45% use a 2-of-2 configuration requiring agreement from two verifiers. Only ~5% use more robust setups like 3-of-3 or higher requiring multiple independent verifiers for redundancy. This means nearly half of LayerZero OApps operate with a single point of failure for cross-chain message verification — exactly the vulnerability exploited in the Kelp incident via RPC poisoning of the single DVN.
LayerZero OApp DVN Configuration provides a transparent breakdown of how individual OApps configure their security. The attack targeted KelpDAO’s rsETH; a liquid restaking token bridge on LayerZero. Attackers allegedly compromised infrastructure tied to the single DVN pointed to by LayerZero, forging a cross-chain message that allowed draining ~116,500 rsETH.
The stolen funds were then routed through lending protocols like Aave, triggering freezes and market stress. LayerZero’s position blame Kelp’s choice of a 1/1 setup despite prior warnings and state the incident was isolated with zero contagion to multi-DVN apps.

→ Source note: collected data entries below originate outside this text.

/-- A channel after a pulse (08 R250, R253): it passes when it read open in the pulse and closed after it, or while its
input is in demand. A channel that read open before gives no result. -/
def SinChan.judged (c : SinChan) (demand : Bool) (r : PulseReading) : SinChan :=
  if !c.wasClosed then c
  else if demand || (r.openInPulse && r.closedAfter) then
    { c with wasClosed := false, failRun := 0, passRun := c.passRun + 1, tpBad := c.tpBad && decide (c.passRun + 1 < 8) }
  else { c with wasClosed := false, passRun := 0, failRun := c.failRun + 1, tpBad := c.tpBad || decide (2 ≤ c.failRun + 1) }

/-- The judgement of one input's channels that `TPOk` feeds. -/
def State.judgeSin (s : State) (k : Fin 4) (read : Bank 16 PulseReading) (n : Fin 8) : State :=
  let c := s.halter.cfg.sin.at n
  if c.pulsed then
    let s := s.onSin n (fun x =>
      let d := x.demand
      { x with
        a := if c.tpoA.toNat = k.val then x.a.judged d (read.at ⟨2 * n.val, by omega⟩) else x.a
        b := if c.tpoB.toNat = k.val then x.b.judged d (read.at ⟨2 * n.val + 1, by omega⟩) else x.b })
    let x := s.halter.sin.at n
    let w : Fin 16 := ⟨n.val, by omega⟩
    let s := if x.a.tpBad || x.b.tpBad then (if s.halter.has .sinTp n.val then s else s.raiseDetail .sinTp w)
      else s.dropDetail .sinTp n.val
    s.sinEval n
  else s

/-- SIN_TEST_PULSE_JUDGE (08 R253): 200 µs after the pulse end. Readings 2n and 2n + 1 are those of channels A and B of
input n. -/
def execSinTestPulseJudge (k : Fin 4) (read : Bank 16 PulseReading) (s : State) : Host.Outcome State Fault Refusal :=
  answer s ((places 8).foldl (fun s n => s.judgeSin k read n) s)

/-- SIN_DISCREPANCY (08 R254): the channels have disagreed for more than 50 ms. -/
def execSinDiscrepancy (n : Fin 8) (s : State) : Host.Outcome State Fault Refusal :=
  answer s (
    let x := s.halter.sin.at n
    if (s.halter.cfg.sin.at n).role ≠ 0 ∧ x.a.closed ≠ x.b.closed ∧ s.halter.has .sinDisc n.val = false ∧
       max x.a.changedAt x.b.changedAt + 50 * ticksPerMs < s.now then
      (s.raiseDetail .sinDisc ⟨n.val, by omega⟩).sinEval n
    else s)

/-- GUARD_PROOF_EXPIRY (08 R255): PROOF_H operating hours after the proof. -/
def execGuardProofExpiry (n : Fin 8) (s : State) : Host.Outcome State Fault Refusal :=
  answer s (
    let x := s.halter.sin.at n
    let h := (s.halter.cfg.sin.at n).proofH
    if x.proven ∧ h ≠ 0 ∧ x.provenAt + h * 3600000 ≤ s.oph then
      (s.onSin n (fun x => { x with proven := false })).hltEvent 6
    else s)

-- Heartbeat (08 R256).

/-- A view that may write `HLT_HB`: core pair 0, or core 0 in split mode. -/
def State.mayBeat (s : State) : View → Bool
  | .host => false
  | .core c => c == 0 || (c == 1 && !s.pctl.split)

They announced they will stop signing messages for any remaining 1/1 configurations, effectively forcing a migration to multi-verifier setups.
They argue LayerZero’s default documentation and GitHub examples promoted 1/1 as the standard, and they weren’t explicitly forced to upgrade earlier. Some reports note ~40%+ of protocols used similar structures. This has sparked a blame game, with broader discussions on whether LayerZero’s OApp model which lets apps choose their own DVN thresholds adequately balances flexibility vs. security defaults.
In LayerZero’s architecture: DVNs are independent entities that verify message integrity across chains. Apps define the security floor (e.g., 1-of-1 vs. 2-of-3) — more verifiers = higher redundancy but potentially higher latency/cost. A 1/1 setup is cheap and simple but vulnerable to compromise of that single verifier via infrastructure attacks, as allegedly happened here.
With 47% of OApps in this bucket, the ecosystem faces systemic upgrade pressure. Protocols with high TVL like certain restaking, synthetic assets, or tokenized RWAs using LayerZero bridges are under scrutiny. Many are already pausing bridges or reviewing configs.If you’re building on, bridging via, or holding assets tied to LayerZero OApps, it’s worth checking the specific DVN setup for your integration.
KelpDAO/rsETH: ~116,500 rsETH stolen (18% of circulating supply). Core contracts paused; mainnet rsETH remains backed, but reserves on 20+ chains strained. Redemption/peg pressure ongoing. Attacker used stolen rsETH as collateral on Aave V3 and others to borrow ~$196–236M WETH, creating bad debt. Follow-up packets blocked by Kelp freeze, preventing another ~$100M loss.
Aave TVL dropped sharply ~$6–8.5B outflows in 48 hours due to rsETH market freezes, emergency mode, and user panic. Borrowing halted on affected assets; potential bad debt coverage via safety module under review. DeFi TVL overall fell ~$13B in two days from ~$99B to ~$86B, driven by liquidity flight and risk-off sentiment. Other lending protocols like SparkLend, Fluid also froze rsETH markets.
Restaking/LRT sector heightened scrutiny on liquid restaking tokens; some protocols paused LayerZero bridges or deposits as precaution. The Dune dashboard is a good starting point, and LayerZero is pushing for broader adoption of multi-DVN security. This incident underscores a classic crypto tension: decentralized protocols still rely heavily on how applications configure them.
Flexibility is powerful, but weak defaults or cost-driven choices can lead to outsized risks. The forced migration LayerZero announced could improve overall security but may cause short-term friction for affected apps.